(Work to complete):
Of the records that follow, copy only the lines from the line containing "Sys2Proof.Machine.execCisternScrub site chanB found s" to the line containing "Sys2Proof.Machine.execFuseOpen f s", both included, exactly as written.

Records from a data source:

-- ==== Sys2Proof/Machine/CascadeOps.lean ====
section
/-! DEFINITION. What the cascade ports work with: quads, Yelzia flits, plan units, compacts (R417 to R434). -/

namespace Sys2Proof.Machine

/-- Budget cycle in which board time lies in its working stroke (R48, R58). -/
def cycleAt (s : State) (ticks : Nat) : Nat := min 511 (cycleCount s ticks)

/-- The working stroke in which a unit that arrives now is to be delivered: the fourth after the one in which its cycle lay before
the flit was sent, one link latency ago (R69, R421, R426, log entry 22). -/
def unitWork (s : State) (latency dcyc : Nat) : Nat :=
  let into := boardTime s - (s.time.epochStart + s.time.stroke * s.time.period)
  let back := if latency ≤ into then 0 else ceilDiv (latency - into) (max 1 s.time.period)
  let sent := cycleAt s (into + back * s.time.period - latency)
  let from_ := s.time.work - back
  (if dcyc ≤ sent then from_ else from_ - 1) + 4

/-- Words of a unit of a Yelzia flit with their poison bits (R422). -/
def flitUnit (b : Bytes) (i : Nat) : List PWord :=
  let marks := fieldAt b (208 + 2 * i) 2
  (List.range 16).map fun w =>
    { val := BitVec.ofNat 32 (fieldAt b (16 + 64 * i + 4 * w) 4), poison := tb marks w }

/-- The plan units of a VC0 flit (R422). -/
def flitUnits (s : State) (q latency : Nat) (b : Bytes) : List CascUnit :=
  (List.range (bf (fieldAt b 0 2) 13 12)).map fun i =>
    let slot := fieldAt b (4 + 4 * i) 4
    { rid := bf slot 31 22, unit := bf slot 21 16, quad := q, dcyc := bf slot 15 7, work := unitWork s latency (bf slot 15 7)
      data := flitUnit b i }

/-- The position that R418 wiring leads a port to, where the number of modules fitted allows it. -/
def wiredTo (w port pos : Nat) : Bool :=
  if port ≤ 1 then pos == w + 1 || (pos == 0 && decide (1 ≤ w))
  else if w = 0 then decide (1 ≤ pos ∧ pos ≤ 3)
  else pos == w - 1

/-- The unit that waits for injection under a route id, oldest first. -/
def findUnit (l : List CascUnit) (rid unit : Nat) : Option CascUnit :=
  l.find? fun u => u.rid == rid && u.unit == unit && !u.used

/-- Unit 0 of the exchange that a later unit belongs to: the one combined last, or the one that still waits. -/
def headUnit (l : List CascUnit) (rid : Nat) : Option CascUnit :=
  match l.find? fun u => u.rid == rid && u.unit == 0 && u.used with
  | some u => some u
  | none => findUnit l rid 0

/-- A unit is spent: unit 0 stays for the units that follow, in place of the one before it. -/
def spendUnit (l : List CascUnit) (u : CascUnit) : List CascUnit :=
  let l := l.erase u
  if u.unit = 0 then (l.filter fun x => !(x.rid == u.rid && x.used)) ++ [{ u with used := true }] else l

/-- A unit enters the mesh at its quad's router on the leg that its entry names, so that it arrives in its cycle; where the unit
never came, its poison is at the destination in that cycle (R424 to R426). -/
def injectUnit (s : State) (p e unit : Nat) (quad : Option Nat) (due : Nat) (data : List PWord) : State :=
  let dst := (bf e 54 48, bf e 47 42)
  let xy := match quad with
    | some q => quadXY p q
    | none => dst
  let r : RouteHead := { wpv := false, ord1 := tb e 55, ord2 := false, wx := 0, wy := 0, dx := dst.1, dy := dst.2 }
  let n := bf e 34 21 + unit
  let head := routeHeadBits r + bf e 41 38 * 2 ^ 18 + bf e 37 35 * 2 ^ 15 + n % 2 ^ 14 * 2
  let len := routeLen xy.1 xy.2 r
  let f : Flit := {
    bits := flitMake data (bf e 57 56) 0 head, x := xy.1, y := xy.2, leg := 0, plane := bf e 59 58, out := 4
    enter := due - routeLat xy.1 xy.2 r + 1, due := due, home := len.1 == 0, beyond := n / 2 ^ 14 }
  { s with flits := s.flits ++ [f] }

/-- A unit is late: delivered poisoned and counted, code 0x91 (R424). -/
def unitLate (s : State) (p rid : Nat) : State :=
  raiseModule ((ckErr s p 2).modCasc p fun c => { c with late := satAdd c.late 1 }) 1 0x91 (detail := rid)

/-- Budget time of now. -/
def budgetNow (s : State) : Nat :=
  budgetBase s + cycleAt s (boardTime s - (s.time.epochStart + s.time.stroke * s.time.period))

end Sys2Proof.Machine
end

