-- ==== Sys2Proof/Machine/Dispatch.lean ====
section
/-! DEFINITION. The meaning of each command: one arm per row of the opcode table. -/

namespace Sys2Proof.Machine

/-- The effect of a command on everything but the queue. -/
def exec (i : Instr) (s : State) : Host.Outcome State Fault Refusal :=
  match i with
  | .refclkTick => Sys2Proof.Machine.execRefclkTick s
  | .syncBeatEdge => Sys2Proof.Machine.execSyncBeatEdge s
  | .missedBeat => Sys2Proof.Machine.execMissedBeat s
  | .referenceLoss => Sys2Proof.Machine.execReferenceLoss s
  | .referenceReturn => Sys2Proof.Machine.execReferenceReturn s
  | .tickRealign => Sys2Proof.Machine.execTickRealign s
  | .strokeStart => Sys2Proof.Machine.execStrokeStart s
  | .curbStroke => Sys2Proof.Machine.execCurbStroke s
  | .callTick => Sys2Proof.Machine.execCallTick s
  | .bundleIssue c env => Sys2Proof.Machine.execBundleIssue c env s
  | .issueDeadline c => Sys2Proof.Machine.execIssueDeadline c s
  | .resultDelivery c cycle => Sys2Proof.Machine.execResultDelivery c cycle s
  | .cacheFill c => Sys2Proof.Machine.execCacheFill c s
  | .slackBackground c cycles found => Sys2Proof.Machine.execSlackBackground c cycles found s
  | .mailboxWrite c slack => Sys2Proof.Machine.execMailboxWrite c slack s
  | .outboxRead c => Sys2Proof.Machine.execOutboxRead c s
  | .cisternAccessStart site chanB found => Sys2Proof.Machine.execCisternAccessStart site chanB found s
  | .lineLanding site index => Sys2Proof.Machine.execLineLanding site index s
  | .refreshCommand site slot => Sys2Proof.Machine.execRefreshCommand site slot s
  | .cisternScrub site chanB found => Sys2Proof.Machine.execCisternScrub site chanB found s
  | .backgroundTransfer site found => Sys2Proof.Machine.execBackgroundTransfer site found s
  | .flitArrival index wire => Sys2Proof.Machine.execFlitArrival index wire s
  | .routeUnitArrival index => Sys2Proof.Machine.execRouteUnitArrival index s
  | .routeGetSourceRead index => Sys2Proof.Machine.execRouteGetSourceRead index s
  | .reductionNodeCombine r entry unit check => Sys2Proof.Machine.execReductionNodeCombine r entry unit check s
  | .selectorPostArrival index => Sys2Proof.Machine.execSelectorPostArrival index s
  | .selectorPublication chan field crcOk => Sys2Proof.Machine.execSelectorPublication chan field crcOk s
  | .fcCommand f cmd crcOk => Sys2Proof.Machine.execFcCommand f cmd crcOk s
  | .controlRegisterAccess addr write => Sys2Proof.Machine.execControlRegisterAccess addr write s
  | .fuseOpen f => Sys2Proof.Machine.execFuseOpen f s
  | .fieldHoleMark f => Sys2Proof.Machine.execFieldHoleMark f s
  | .holeVariantStaged => Sys2Proof.Machine.execHoleVariantStaged s
  | .converterFailure f k => Sys2Proof.Machine.execConverterFailure f k s
  | .auxConverterFailure k => Sys2Proof.Machine.execAuxConverterFailure k s
  | .phaseFailure site array k => Sys2Proof.Machine.execPhaseFailure site array k s
  | .phaseShareTest site logic array => Sys2Proof.Machine.execPhaseShareTest site logic array s
  | .droopStretch site => Sys2Proof.Machine.execDroopStretch site s
  | .inputVoltageExcursion centivolts ticks => Sys2Proof.Machine.execInputVoltageExcursion centivolts ticks s
  | .powerSample main aux amps => Sys2Proof.Machine.execPowerSample main aux amps s
  | .wakeStep f => Sys2Proof.Machine.execWakeStep f s
  | .cappingLatch => Sys2Proof.Machine.execCappingLatch s
  | .ptpServo => Sys2Proof.Machine.execPtpServo s
  | .ptpSyncExchange seconds nanoseconds offsetNs => Sys2Proof.Machine.execPtpSyncExchange seconds nanoseconds offsetNs s
  | .ptpSyncTimeout => Sys2Proof.Machine.execPtpSyncTimeout s
  | .onWaferRound readings missedPolls => Sys2Proof.Machine.execOnWaferRound readings missedPolls s
  | .trayRound r => Sys2Proof.Machine.execTrayRound r s
  | .forcedPoise => Sys2Proof.Machine.execForcedPoise s
  | .graceEnd => Sys2Proof.Machine.execGraceEnd s
  | .analogTrip f dram => Sys2Proof.Machine.execAnalogTrip f dram s
  | .ageingMeasurement f m value months => Sys2Proof.Machine.execAgeingMeasurement f m value months s
  | .thClearShutdown => Sys2Proof.Machine.execThClearShutdown s
  | .pwrEnLow => Sys2Proof.Machine.execPwrEnLow s
  | .modResetAssert => Sys2Proof.Machine.execModResetAssert s
  | .modResetRelease env => Sys2Proof.Machine.execModResetRelease env s
  | .channelTraining site aOk bOk => Sys2Proof.Machine.execChannelTraining site aOk bOk s
  | .poisedExit => Sys2Proof.Machine.execPoisedExit s
  | .ladderLeave tag epoch => Sys2Proof.Machine.execLadderLeave tag epoch s
  | .ladderHeld tag epoch => Sys2Proof.Machine.execLadderHeld tag epoch s
  | .ladderBanked tag epoch => Sys2Proof.Machine.execLadderBanked tag epoch s
  | .ladderDry tag epoch => Sys2Proof.Machine.execLadderDry tag epoch s
  | .heldExit => Sys2Proof.Machine.execHeldExit s
  | .bankedExit => Sys2Proof.Machine.execBankedExit s
  | .dryExit => Sys2Proof.Machine.execDryExit s
  | .draw => Sys2Proof.Machine.execDraw s
  | .indexReadComplete data => Sys2Proof.Machine.execIndexReadComplete data s
  | .descriptorReadComplete data => Sys2Proof.Machine.execDescriptorReadComplete data s
  | .promptReadComplete index tokens => Sys2Proof.Machine.execPromptReadComplete index tokens s
  | .promptReadFailure index => Sys2Proof.Machine.execPromptReadFailure index s
  | .completionRecordWrite egressFails => Sys2Proof.Machine.execCompletionRecordWrite egressFails s
  | .ttlExpiry conv => Sys2Proof.Machine.execTtlExpiry conv s
  | .farTierCopy poisonedPages egressFails => Sys2Proof.Machine.execFarTierCopy poisonedPages egressFails s
  | .farTierWriteComplete ok headerDone => Sys2Proof.Machine.execFarTierWriteComplete ok headerDone s
  | .farTierReadComplete index data => Sys2Proof.Machine.execFarTierReadComplete index data s
  | .wideRecompute site => Sys2Proof.Machine.execWideRecompute site s
  | .sampleAbandon site => Sys2Proof.Machine.execSampleAbandon site s
  | .planCheckComplete files corrupt => Sys2Proof.Machine.execPlanCheckComplete files corrupt s
  | .planStagingComplete => Sys2Proof.Machine.execPlanStagingComplete s
  | .rotationDue => Sys2Proof.Machine.execRotationDue s
  | .rotationIdleCheck => Sys2Proof.Machine.execRotationIdleCheck s
  | .rotationRetry => Sys2Proof.Machine.execRotationRetry s
  | .shardArrival index ciphertext delivery => Sys2Proof.Machine.execShardArrival index ciphertext delivery s
  | .shardTimeout index => Sys2Proof.Machine.execShardTimeout index s
  | .installComplete => Sys2Proof.Machine.execInstallComplete s
  | .swapLate => Sys2Proof.Machine.execSwapLate s
  | .swapEnd => Sys2Proof.Machine.execSwapEnd s
  | .ethernetFrameReceive p frame => Sys2Proof.Machine.execEthernetFrameReceive p frame s
  | .pfcPauseReceive p pcp pause => Sys2Proof.Machine.execPfcPauseReceive p pcp pause s
  | .cnpReceive p qp => Sys2Proof.Machine.execCnpReceive p qp s
  | .rateRecovery p qp => Sys2Proof.Machine.execRateRecovery p qp s
  | .connectionRequest p gid mtu => Sys2Proof.Machine.execConnectionRequest p gid mtu s
  | .rdmaWritePacket p qp rkey offset data first last => Sys2Proof.Machine.execRdmaWritePacket p qp rkey offset data first last s
  | .rdmaReadWindow p qp rkey offset length => Sys2Proof.Machine.execRdmaReadWindow p qp rkey offset length s
  | .windowCloseTimeout w => Sys2Proof.Machine.execWindowCloseTimeout w s
  | .linkDown p => Sys2Proof.Machine.execLinkDown p s
  | .linkUp p assembly copper => Sys2Proof.Machine.execLinkUp p assembly copper s
  | .readRegisters tag addr count => Sys2Proof.Machine.execReadRegisters tag addr count s
  | .stageWrite tag txn addr value => Sys2Proof.Machine.execStageWrite tag txn addr value s
  | .openTransaction tag => Sys2Proof.Machine.execOpenTransaction tag s
  | .commitTransaction tag txn epoch board => Sys2Proof.Machine.execCommitTransaction tag txn epoch board s
  | .abortTransaction tag txn => Sys2Proof.Machine.execAbortTransaction tag txn s
  | .commitDeadline allMatch => Sys2Proof.Machine.execCommitDeadline allMatch s
  | .boardCommitDecision go => Sys2Proof.Machine.execBoardCommitDecision go s
  | .schedulePlanActivation tag epoch recipe => Sys2Proof.Machine.execSchedulePlanActivation tag epoch recipe s
  | .scheduleRecipe tag epoch recipe => Sys2Proof.Machine.execScheduleRecipe tag epoch recipe s
  | .scheduleSwap tag epoch => Sys2Proof.Machine.execScheduleSwap tag epoch s
  | .scheduleInstall tag epoch => Sys2Proof.Machine.execScheduleInstall tag epoch s
  | .scheduleFirmware tag epoch => Sys2Proof.Machine.execScheduleFirmware tag epoch s
  | .scheduleProofWindow tag epoch => Sys2Proof.Machine.execScheduleProofWindow tag epoch s
  | .cancelEvent tag number => Sys2Proof.Machine.execCancelEvent tag number s
  | .openWindow tag w => Sys2Proof.Machine.execOpenWindow tag w s
  | .closeWindow tag w pack corrupt => Sys2Proof.Machine.execCloseWindow tag w pack corrupt s
  | .readLog tag first count => Sys2Proof.Machine.execReadLog tag first count s
  | .readLedger tag first last clear => Sys2Proof.Machine.execReadLedger tag first last clear s
  | .attest tag nonce => Sys2Proof.Machine.execAttest tag nonce s
  | .identity tag => Sys2Proof.Machine.execIdentity tag s
  | .dump tag scope => Sys2Proof.Machine.execDump tag scope s
  | .dumpReady => Sys2Proof.Machine.execDumpReady s
  | .acknowledgeDump tag => Sys2Proof.Machine.execAcknowledgeDump tag s
  | .burnSettings tag record => Sys2Proof.Machine.execBurnSettings tag record s
  | .discardPlan tag => Sys2Proof.Machine.execDiscardPlan tag s
  | .discardSet tag => Sys2Proof.Machine.execDiscardSet tag s
  | .alertMessage => Sys2Proof.Machine.execAlertMessage s
  | .registerWrite addr value => Sys2Proof.Machine.execRegisterWrite addr value s
  | .firmwareRevert => Sys2Proof.Machine.execFirmwareRevert s
  | .otpCounterAdvance => Sys2Proof.Machine.execOtpCounterAdvance s
  | .watchdogExpiry core => Sys2Proof.Machine.execWatchdogExpiry core s
  | .recordHandling => Sys2Proof.Machine.execRecordHandling s
  | .classificationWindow => Sys2Proof.Machine.execClassificationWindow s
  | .proofRun c kernel output => Sys2Proof.Machine.execProofRun c kernel output s
  | .rePlacement => Sys2Proof.Machine.execRePlacement s
  | .refillComplete site line data => Sys2Proof.Machine.execRefillComplete site line data s
  | .digestPassStart => Sys2Proof.Machine.execDigestPassStart s
  | .digestPassComplete diverged => Sys2Proof.Machine.execDigestPassComplete diverged s
  | .yelziaFlitReceive p q flit fec => Sys2Proof.Machine.execYelziaFlitReceive p q flit fec s
  | .laneLockLoss p q => Sys2Proof.Machine.execLaneLockLoss p q s
  | .quadTrainingComplete p q latency => Sys2Proof.Machine.execQuadTrainingComplete p q latency s
  | .cascadeUnitInject p rid unit => Sys2Proof.Machine.execCascadeUnitInject p rid unit s
  | .exchangeAddCombine p rid unit => Sys2Proof.Machine.execExchangeAddCombine p rid unit s
  | .cascadeVcMessage p m => Sys2Proof.Machine.execCascadeVcMessage p m s
  | .haltReceive stroke => Sys2Proof.Machine.execHaltReceive stroke s
  | .compactSend => Sys2Proof.Machine.execCompactSend s
  | .compactReceive p compact => Sys2Proof.Machine.execCompactReceive p compact s
  | .alwaysOnOscillatorTick => Sys2Proof.Machine.execAlwaysOnOscillatorTick s
  | .managementClear => Sys2Proof.Machine.execManagementClear s
  | .unassignedOp tag op => Sys2Proof.Machine.execUnassignedOp tag op s
  | .pwrEnHigh => Sys2Proof.Machine.execPwrEnHigh s
  | .busRise => Sys2Proof.Machine.execBusRise s

end Sys2Proof.Machine
end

(Result for this exercise):
  | .cisternScrub site chanB found => Sys2Proof.Machine.execCisternScrub site chanB found s
  | .backgroundTransfer site found => Sys2Proof.Machine.execBackgroundTransfer site found s
  | .flitArrival index wire => Sys2Proof.Machine.execFlitArrival index wire s
  | .routeUnitArrival index => Sys2Proof.Machine.execRouteUnitArrival index s
  | .routeGetSourceRead index => Sys2Proof.Machine.execRouteGetSourceRead index s
  | .reductionNodeCombine r entry unit check => Sys2Proof.Machine.execReductionNodeCombine r entry unit check s
  | .selectorPostArrival index => Sys2Proof.Machine.execSelectorPostArrival index s
  | .selectorPublication chan field crcOk => Sys2Proof.Machine.execSelectorPublication chan field crcOk s
  | .fcCommand f cmd crcOk => Sys2Proof.Machine.execFcCommand f cmd crcOk s
  | .controlRegisterAccess addr write => Sys2Proof.Machine.execControlRegisterAccess addr write s
  | .fuseOpen f => Sys2Proof.Machine.execFuseOpen f s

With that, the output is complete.